RECORDED INFORMATION Block Start

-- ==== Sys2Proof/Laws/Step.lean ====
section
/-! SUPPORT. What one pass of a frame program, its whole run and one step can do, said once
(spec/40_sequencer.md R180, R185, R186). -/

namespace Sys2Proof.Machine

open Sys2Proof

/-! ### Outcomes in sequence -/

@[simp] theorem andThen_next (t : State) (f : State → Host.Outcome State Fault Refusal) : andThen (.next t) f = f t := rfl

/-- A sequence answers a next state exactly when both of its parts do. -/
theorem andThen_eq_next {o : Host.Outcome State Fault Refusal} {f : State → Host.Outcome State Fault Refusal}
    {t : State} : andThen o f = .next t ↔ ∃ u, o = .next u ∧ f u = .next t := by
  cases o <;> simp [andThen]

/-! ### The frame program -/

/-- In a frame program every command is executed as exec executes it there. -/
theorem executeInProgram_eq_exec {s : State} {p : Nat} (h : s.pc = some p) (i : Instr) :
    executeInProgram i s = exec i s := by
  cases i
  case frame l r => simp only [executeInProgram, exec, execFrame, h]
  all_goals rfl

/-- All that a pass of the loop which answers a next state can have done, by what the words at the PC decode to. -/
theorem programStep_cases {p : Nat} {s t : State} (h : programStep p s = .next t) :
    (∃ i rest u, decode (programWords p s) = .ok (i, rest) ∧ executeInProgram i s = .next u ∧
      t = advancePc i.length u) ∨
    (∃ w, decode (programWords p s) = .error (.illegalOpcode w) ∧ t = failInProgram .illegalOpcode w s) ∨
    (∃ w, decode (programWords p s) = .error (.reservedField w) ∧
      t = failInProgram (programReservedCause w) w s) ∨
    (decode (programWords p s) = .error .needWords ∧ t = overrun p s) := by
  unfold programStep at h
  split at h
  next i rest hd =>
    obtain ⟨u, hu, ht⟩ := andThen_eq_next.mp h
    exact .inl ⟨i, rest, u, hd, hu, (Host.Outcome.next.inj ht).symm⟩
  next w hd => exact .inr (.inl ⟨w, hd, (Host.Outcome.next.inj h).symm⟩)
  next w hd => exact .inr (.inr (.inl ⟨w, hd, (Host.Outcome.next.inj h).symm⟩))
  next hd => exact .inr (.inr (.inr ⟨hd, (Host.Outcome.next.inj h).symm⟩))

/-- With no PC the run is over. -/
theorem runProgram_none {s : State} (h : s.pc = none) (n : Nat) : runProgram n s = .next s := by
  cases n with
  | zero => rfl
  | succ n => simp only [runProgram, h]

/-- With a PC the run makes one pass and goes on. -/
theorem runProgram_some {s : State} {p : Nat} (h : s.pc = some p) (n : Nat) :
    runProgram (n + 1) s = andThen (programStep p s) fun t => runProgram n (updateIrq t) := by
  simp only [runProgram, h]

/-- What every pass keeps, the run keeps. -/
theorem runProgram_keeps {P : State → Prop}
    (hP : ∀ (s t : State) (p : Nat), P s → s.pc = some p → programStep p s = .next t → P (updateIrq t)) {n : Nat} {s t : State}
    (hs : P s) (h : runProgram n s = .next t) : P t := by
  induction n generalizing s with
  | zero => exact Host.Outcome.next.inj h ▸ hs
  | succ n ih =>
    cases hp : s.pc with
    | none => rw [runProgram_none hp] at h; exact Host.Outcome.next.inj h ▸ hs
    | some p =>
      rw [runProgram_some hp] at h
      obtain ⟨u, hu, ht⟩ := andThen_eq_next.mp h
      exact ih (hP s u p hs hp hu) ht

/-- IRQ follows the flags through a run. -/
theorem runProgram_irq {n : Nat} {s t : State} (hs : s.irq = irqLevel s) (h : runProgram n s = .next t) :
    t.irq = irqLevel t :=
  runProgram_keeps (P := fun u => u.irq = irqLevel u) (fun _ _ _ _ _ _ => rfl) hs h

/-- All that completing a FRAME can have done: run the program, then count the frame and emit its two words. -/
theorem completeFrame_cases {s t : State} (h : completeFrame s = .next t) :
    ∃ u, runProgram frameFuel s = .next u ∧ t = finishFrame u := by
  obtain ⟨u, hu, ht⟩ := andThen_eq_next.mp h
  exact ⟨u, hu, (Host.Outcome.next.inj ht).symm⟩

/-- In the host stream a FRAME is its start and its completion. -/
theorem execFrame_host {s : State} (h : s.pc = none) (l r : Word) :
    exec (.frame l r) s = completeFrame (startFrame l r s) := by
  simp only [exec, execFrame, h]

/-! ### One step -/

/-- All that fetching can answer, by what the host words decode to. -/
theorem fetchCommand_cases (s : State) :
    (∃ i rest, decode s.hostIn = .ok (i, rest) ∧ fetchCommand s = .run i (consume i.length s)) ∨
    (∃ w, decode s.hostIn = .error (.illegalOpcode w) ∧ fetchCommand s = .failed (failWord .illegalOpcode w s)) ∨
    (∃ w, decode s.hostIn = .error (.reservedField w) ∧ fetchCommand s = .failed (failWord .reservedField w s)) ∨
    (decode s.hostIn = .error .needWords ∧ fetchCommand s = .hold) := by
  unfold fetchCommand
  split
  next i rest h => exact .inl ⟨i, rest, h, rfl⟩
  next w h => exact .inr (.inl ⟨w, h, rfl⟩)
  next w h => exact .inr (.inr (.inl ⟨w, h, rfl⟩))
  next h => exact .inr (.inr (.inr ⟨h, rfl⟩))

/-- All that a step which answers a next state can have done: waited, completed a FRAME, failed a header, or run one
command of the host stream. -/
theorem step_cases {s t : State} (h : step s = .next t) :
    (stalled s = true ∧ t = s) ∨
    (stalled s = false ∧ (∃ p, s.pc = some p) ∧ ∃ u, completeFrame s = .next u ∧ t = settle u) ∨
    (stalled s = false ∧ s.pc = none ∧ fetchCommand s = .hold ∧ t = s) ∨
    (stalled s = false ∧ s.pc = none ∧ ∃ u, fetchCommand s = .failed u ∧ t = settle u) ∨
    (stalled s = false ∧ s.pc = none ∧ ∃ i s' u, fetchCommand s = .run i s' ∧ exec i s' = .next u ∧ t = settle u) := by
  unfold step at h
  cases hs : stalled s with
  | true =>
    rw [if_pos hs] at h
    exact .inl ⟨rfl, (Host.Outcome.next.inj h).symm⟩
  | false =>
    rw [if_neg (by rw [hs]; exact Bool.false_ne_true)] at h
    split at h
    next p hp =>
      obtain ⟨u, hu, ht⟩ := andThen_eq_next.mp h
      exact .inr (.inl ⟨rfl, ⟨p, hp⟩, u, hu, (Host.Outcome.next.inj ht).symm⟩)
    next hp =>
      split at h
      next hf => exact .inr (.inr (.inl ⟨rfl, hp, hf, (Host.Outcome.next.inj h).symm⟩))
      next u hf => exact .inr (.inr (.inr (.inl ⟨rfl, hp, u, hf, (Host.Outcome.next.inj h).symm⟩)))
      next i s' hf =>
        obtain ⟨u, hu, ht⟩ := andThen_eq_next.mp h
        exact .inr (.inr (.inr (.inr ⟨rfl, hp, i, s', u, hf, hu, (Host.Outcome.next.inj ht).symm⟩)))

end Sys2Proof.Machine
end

RECORDED INFORMATION Block End
RECORDED INFORMATION Block Start

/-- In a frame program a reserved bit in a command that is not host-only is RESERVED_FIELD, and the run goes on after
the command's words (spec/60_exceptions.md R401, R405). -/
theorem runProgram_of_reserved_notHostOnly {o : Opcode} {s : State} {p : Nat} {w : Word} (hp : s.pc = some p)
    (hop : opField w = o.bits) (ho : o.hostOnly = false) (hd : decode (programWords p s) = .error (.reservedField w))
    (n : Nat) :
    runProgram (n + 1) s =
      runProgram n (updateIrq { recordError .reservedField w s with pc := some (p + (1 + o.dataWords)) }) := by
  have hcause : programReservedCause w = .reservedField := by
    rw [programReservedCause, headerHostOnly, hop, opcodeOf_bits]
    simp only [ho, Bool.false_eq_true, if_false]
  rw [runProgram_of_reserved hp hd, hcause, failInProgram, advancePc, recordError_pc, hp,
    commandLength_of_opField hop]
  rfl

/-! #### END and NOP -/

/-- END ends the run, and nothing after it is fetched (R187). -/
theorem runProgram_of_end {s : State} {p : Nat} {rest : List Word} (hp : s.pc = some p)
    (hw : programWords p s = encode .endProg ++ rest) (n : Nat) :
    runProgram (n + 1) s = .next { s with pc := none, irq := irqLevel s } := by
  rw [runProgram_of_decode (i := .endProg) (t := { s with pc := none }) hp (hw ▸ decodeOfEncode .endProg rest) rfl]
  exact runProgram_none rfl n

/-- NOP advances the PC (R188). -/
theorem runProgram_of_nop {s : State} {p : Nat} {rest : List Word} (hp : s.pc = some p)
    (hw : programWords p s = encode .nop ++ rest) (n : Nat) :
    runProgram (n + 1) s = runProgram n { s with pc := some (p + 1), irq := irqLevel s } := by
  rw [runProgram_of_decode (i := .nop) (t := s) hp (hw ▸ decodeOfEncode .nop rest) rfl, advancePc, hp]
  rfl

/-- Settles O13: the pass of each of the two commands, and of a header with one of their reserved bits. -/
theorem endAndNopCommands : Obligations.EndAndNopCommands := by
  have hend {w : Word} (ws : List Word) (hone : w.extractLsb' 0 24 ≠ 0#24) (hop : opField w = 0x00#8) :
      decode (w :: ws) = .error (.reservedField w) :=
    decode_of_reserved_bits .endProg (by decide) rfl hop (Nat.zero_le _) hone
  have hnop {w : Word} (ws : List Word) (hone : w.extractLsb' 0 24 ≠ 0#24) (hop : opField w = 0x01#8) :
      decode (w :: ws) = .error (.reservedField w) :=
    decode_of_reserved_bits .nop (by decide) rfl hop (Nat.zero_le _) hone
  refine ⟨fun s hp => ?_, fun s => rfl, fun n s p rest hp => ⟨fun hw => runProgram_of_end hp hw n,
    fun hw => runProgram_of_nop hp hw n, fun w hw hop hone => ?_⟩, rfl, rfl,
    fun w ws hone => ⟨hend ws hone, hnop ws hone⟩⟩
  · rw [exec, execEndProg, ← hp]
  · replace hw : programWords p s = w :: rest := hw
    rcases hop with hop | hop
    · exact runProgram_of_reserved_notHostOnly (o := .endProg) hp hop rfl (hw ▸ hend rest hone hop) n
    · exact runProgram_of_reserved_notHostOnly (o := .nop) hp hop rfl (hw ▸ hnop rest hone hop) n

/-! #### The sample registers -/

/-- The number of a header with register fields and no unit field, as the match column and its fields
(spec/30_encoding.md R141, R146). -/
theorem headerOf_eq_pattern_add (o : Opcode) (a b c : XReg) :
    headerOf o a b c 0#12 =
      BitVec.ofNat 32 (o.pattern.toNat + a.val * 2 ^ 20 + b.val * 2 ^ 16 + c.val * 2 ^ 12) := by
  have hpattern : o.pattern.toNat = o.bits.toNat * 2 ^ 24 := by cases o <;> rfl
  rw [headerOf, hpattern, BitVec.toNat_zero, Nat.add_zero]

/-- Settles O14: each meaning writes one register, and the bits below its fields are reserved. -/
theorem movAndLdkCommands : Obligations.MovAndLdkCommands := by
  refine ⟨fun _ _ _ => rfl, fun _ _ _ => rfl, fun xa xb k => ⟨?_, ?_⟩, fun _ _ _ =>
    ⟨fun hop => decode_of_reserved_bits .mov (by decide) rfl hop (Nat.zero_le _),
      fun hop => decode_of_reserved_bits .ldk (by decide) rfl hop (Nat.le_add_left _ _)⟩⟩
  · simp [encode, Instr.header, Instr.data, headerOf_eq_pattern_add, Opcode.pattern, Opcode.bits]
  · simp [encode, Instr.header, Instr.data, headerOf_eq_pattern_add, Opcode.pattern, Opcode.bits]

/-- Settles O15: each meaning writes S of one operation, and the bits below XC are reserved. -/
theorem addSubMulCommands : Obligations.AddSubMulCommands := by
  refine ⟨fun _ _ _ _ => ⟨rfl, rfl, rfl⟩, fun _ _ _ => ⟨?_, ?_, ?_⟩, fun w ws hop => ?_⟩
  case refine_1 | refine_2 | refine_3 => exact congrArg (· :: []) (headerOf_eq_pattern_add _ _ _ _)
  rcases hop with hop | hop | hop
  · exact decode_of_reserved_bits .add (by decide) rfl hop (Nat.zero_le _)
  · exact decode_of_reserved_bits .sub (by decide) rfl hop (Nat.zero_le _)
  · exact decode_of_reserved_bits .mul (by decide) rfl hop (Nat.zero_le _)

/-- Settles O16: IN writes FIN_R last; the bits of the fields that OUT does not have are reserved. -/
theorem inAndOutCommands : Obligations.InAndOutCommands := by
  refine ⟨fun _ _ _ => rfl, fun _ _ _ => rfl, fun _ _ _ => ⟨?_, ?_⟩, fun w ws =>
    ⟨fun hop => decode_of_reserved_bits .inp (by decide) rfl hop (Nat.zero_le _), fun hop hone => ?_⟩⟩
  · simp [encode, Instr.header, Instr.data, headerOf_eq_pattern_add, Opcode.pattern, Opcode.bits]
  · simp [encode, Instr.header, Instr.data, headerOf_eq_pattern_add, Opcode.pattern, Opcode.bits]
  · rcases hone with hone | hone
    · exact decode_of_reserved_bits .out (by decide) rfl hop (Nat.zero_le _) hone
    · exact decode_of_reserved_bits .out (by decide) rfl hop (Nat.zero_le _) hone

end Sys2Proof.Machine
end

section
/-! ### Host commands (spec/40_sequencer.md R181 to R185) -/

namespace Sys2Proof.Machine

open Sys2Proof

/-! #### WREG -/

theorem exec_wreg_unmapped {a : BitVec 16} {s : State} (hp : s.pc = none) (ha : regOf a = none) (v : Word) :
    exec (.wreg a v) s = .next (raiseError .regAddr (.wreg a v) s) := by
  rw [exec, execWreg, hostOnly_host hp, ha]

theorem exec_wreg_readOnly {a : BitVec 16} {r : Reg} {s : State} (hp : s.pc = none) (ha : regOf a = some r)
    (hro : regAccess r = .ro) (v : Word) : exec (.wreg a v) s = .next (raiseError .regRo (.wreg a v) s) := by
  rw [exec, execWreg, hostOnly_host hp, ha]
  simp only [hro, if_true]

RECORDED INFORMATION Block End

Transcribe the lines above between the line holding "-- ==== Sys2Proof/Laws/Step.lean" and the line holding "parts do. -/", inclusive, exactly as they stand and with nothing added.

RESPONSE FOR THIS EXERCISE:
-- ==== Sys2Proof/Laws/Step.lean ====
section
/-! SUPPORT. What one pass of a frame program, its whole run and one step can do, said once
(spec/40_sequencer.md R180, R185, R186). -/

namespace Sys2Proof.Machine

open Sys2Proof

/-! ### Outcomes in sequence -/

@[simp] theorem andThen_next (t : State) (f : State → Host.Outcome State Fault Refusal) : andThen (.next t) f = f t := rfl

/-- A sequence answers a next state exactly when both of its parts do. -/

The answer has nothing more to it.